Изобразитель безвольной интеллигенции, хмурых людей превратился в неистового их обличителя, поэт сумерек — в яростного сатирика, разоблачающего житейскую пошлость, дворянско-помещичий уклад и буржуазный строй жизни.

Парадоксально, что сходные мысли в послереволюционную эпоху появляются и по другую сторону границы, в парижском изгнании. В. Ходасевич (он пишет роман о Державине — отсюда мало понятный без знания контекста длинный ряд противопоставлений Державина и Чехова в начале статьи) тоже утверждает, что “старый” Чехов, певец сумерек, меланхолический лирик (критик не отрицает, что такой Чехов тоже был), не может ответить на вызов нового времени и, уповая на будущее (совсем как чеховские персонажи), грезит об ином образе.

“Славу Чехова создал его лиризм.

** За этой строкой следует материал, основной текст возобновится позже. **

-- ==== Sys2Proof/Laws/State.lean ====
section
/-! SUPPORT. One lemma for each field of the state after each named update of it, true by definition, so that no proof
unfolds a record update. -/

namespace Sys2Proof.Machine

/-! ### `State.takeError` -/

@[simp] theorem State.takeError_fmt (s : State) (op : Byte) (e : Err) : (s.takeError op e).fmt = s.fmt := rfl
@[simp] theorem State.takeError_err (s : State) (op : Byte) (e : Err) : (s.takeError op e).err = true := rfl
@[simp] theorem State.takeError_fatal (s : State) (op : Byte) (e : Err) : (s.takeError op e).fatal = (s.fatal || e.isFatal) := rfl
@[simp] theorem State.takeError_ovr (s : State) (op : Byte) (e : Err) : (s.takeError op e).ovr = s.ovr := rfl
@[simp] theorem State.takeError_codesValid (s : State) (op : Byte) (e : Err) : (s.takeError op e).codesValid = s.codesValid := rfl
@[simp] theorem State.takeError_errcode (s : State) (op : Byte) (e : Err) : (s.takeError op e).errcode = errWord op e := rfl
@[simp] theorem State.takeError_data (s : State) (op : Byte) (e : Err) : (s.takeError op e).data = s.data := rfl
@[simp] theorem State.takeError_total (s : State) (op : Byte) (e : Err) : (s.takeError op e).total = s.total := rfl
@[simp] theorem State.takeError_remain (s : State) (op : Byte) (e : Err) : (s.takeError op e).remain = s.remain := rfl
@[simp] theorem State.takeError_nsym (s : State) (op : Byte) (e : Err) : (s.takeError op e).nsym = s.nsym := rfl
@[simp] theorem State.takeError_maxlen (s : State) (op : Byte) (e : Err) : (s.takeError op e).maxlen = s.maxlen := rfl
@[simp] theorem State.takeError_wbits (s : State) (op : Byte) (e : Err) : (s.takeError op e).wbits = s.wbits := rfl
@[simp] theorem State.takeError_wcnt (s : State) (op : Byte) (e : Err) : (s.takeError op e).wcnt = s.wcnt := rfl
@[simp] theorem State.takeError_rbits (s : State) (op : Byte) (e : Err) : (s.takeError op e).rbits = s.rbits := rfl
@[simp] theorem State.takeError_rcnt (s : State) (op : Byte) (e : Err) : (s.takeError op e).rcnt = s.rcnt := rfl
@[simp] theorem State.takeError_incnt (s : State) (op : Byte) (e : Err) : (s.takeError op e).incnt = s.incnt := rfl
@[simp] theorem State.takeError_outcnt (s : State) (op : Byte) (e : Err) : (s.takeError op e).outcnt = s.outcnt := rfl
@[simp] theorem State.takeError_freq (s : State) (op : Byte) (e : Err) : (s.takeError op e).freq = s.freq := rfl
@[simp] theorem State.takeError_len (s : State) (op : Byte) (e : Err) : (s.takeError op e).len = s.len := rfl
@[simp] theorem State.takeError_entry (s : State) (op : Byte) (e : Err) : (s.takeError op e).entry = s.entry := rfl
@[simp] theorem State.takeError_code (s : State) (op : Byte) (e : Err) : (s.takeError op e).code = s.code := rfl
@[simp] theorem State.takeError_pending (s : State) (op : Byte) (e : Err) : (s.takeError op e).pending = s.pending := rfl
@[simp] theorem State.takeError_inq (s : State) (op : Byte) (e : Err) : (s.takeError op e).inq = s.inq := rfl
@[simp] theorem State.takeError_inEnd (s : State) (op : Byte) (e : Err) : (s.takeError op e).inEnd = s.inEnd := rfl
@[simp] theorem State.takeError_outq (s : State) (op : Byte) (e : Err) : (s.takeError op e).outq = s.outq := rfl
@[simp] theorem State.takeError_outFail (s : State) (op : Byte) (e : Err) : (s.takeError op e).outFail = s.outFail := rfl
@[simp] theorem State.takeError_script (s : State) (op : Byte) (e : Err) : (s.takeError op e).script = s.script := rfl
@[simp] theorem State.takeError_taken (s : State) (op : Byte) (e : Err) : (s.takeError op e).taken = s.taken := rfl
@[simp] theorem State.takeError_reads (s : State) (op : Byte) (e : Err) : (s.takeError op e).reads = s.reads := rfl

Но будущий читатель, пройдя мимо лирики чеховских персонажей, совлекая с них эту условную, временную примету, будет читать иное: не лирику, но то, что лежит под нею, глубже нее. И тогда он увидит, что серые, бездеятельные персонажи Чехова заряжены той же взрывчатой энергией жизни, как и подлинные герои; окажется, что их столкновения, сведенные Чеховым к простейшим сюжетным постройкам, открывают гораздо более значительные и трагические перспективы, нежели „тоска“, которую в них вычитывал прежний читатель.

Читатель будущий, отделив и отвергнув ненужную ему лирику Чехова, найдет под ней подлинный, первоначальный двигатель чеховского творчества — эпос. Под упадочными „настроениями“, созданными не столько самим Чеховым, сколько чеховщиной, он найдет более жизненную философию, самовозникающую из всякого эпоса, потому что эпос по самой природе своей всегда жизнен, хотя бы даже материал, из которого он воссоздан, был мертв. Мертвенные герои Чехова будущему читателю будут повествовать о жизни”.

Легко заметить, что этот Чехов будущего у Ходасевича в самом существенном напоминает Чехова Луначарского. И в том, и в другом случае это поэт отрицания настоящего во имя будущего, художник действия. Только в первом случае использована моральная антитеза: война — пошлости, тоска как призыв. В другом, у Ходасевича, она переведена в условно-эстетический план: энергия и жизненность эпоса против размягченности и отрешенности лирики.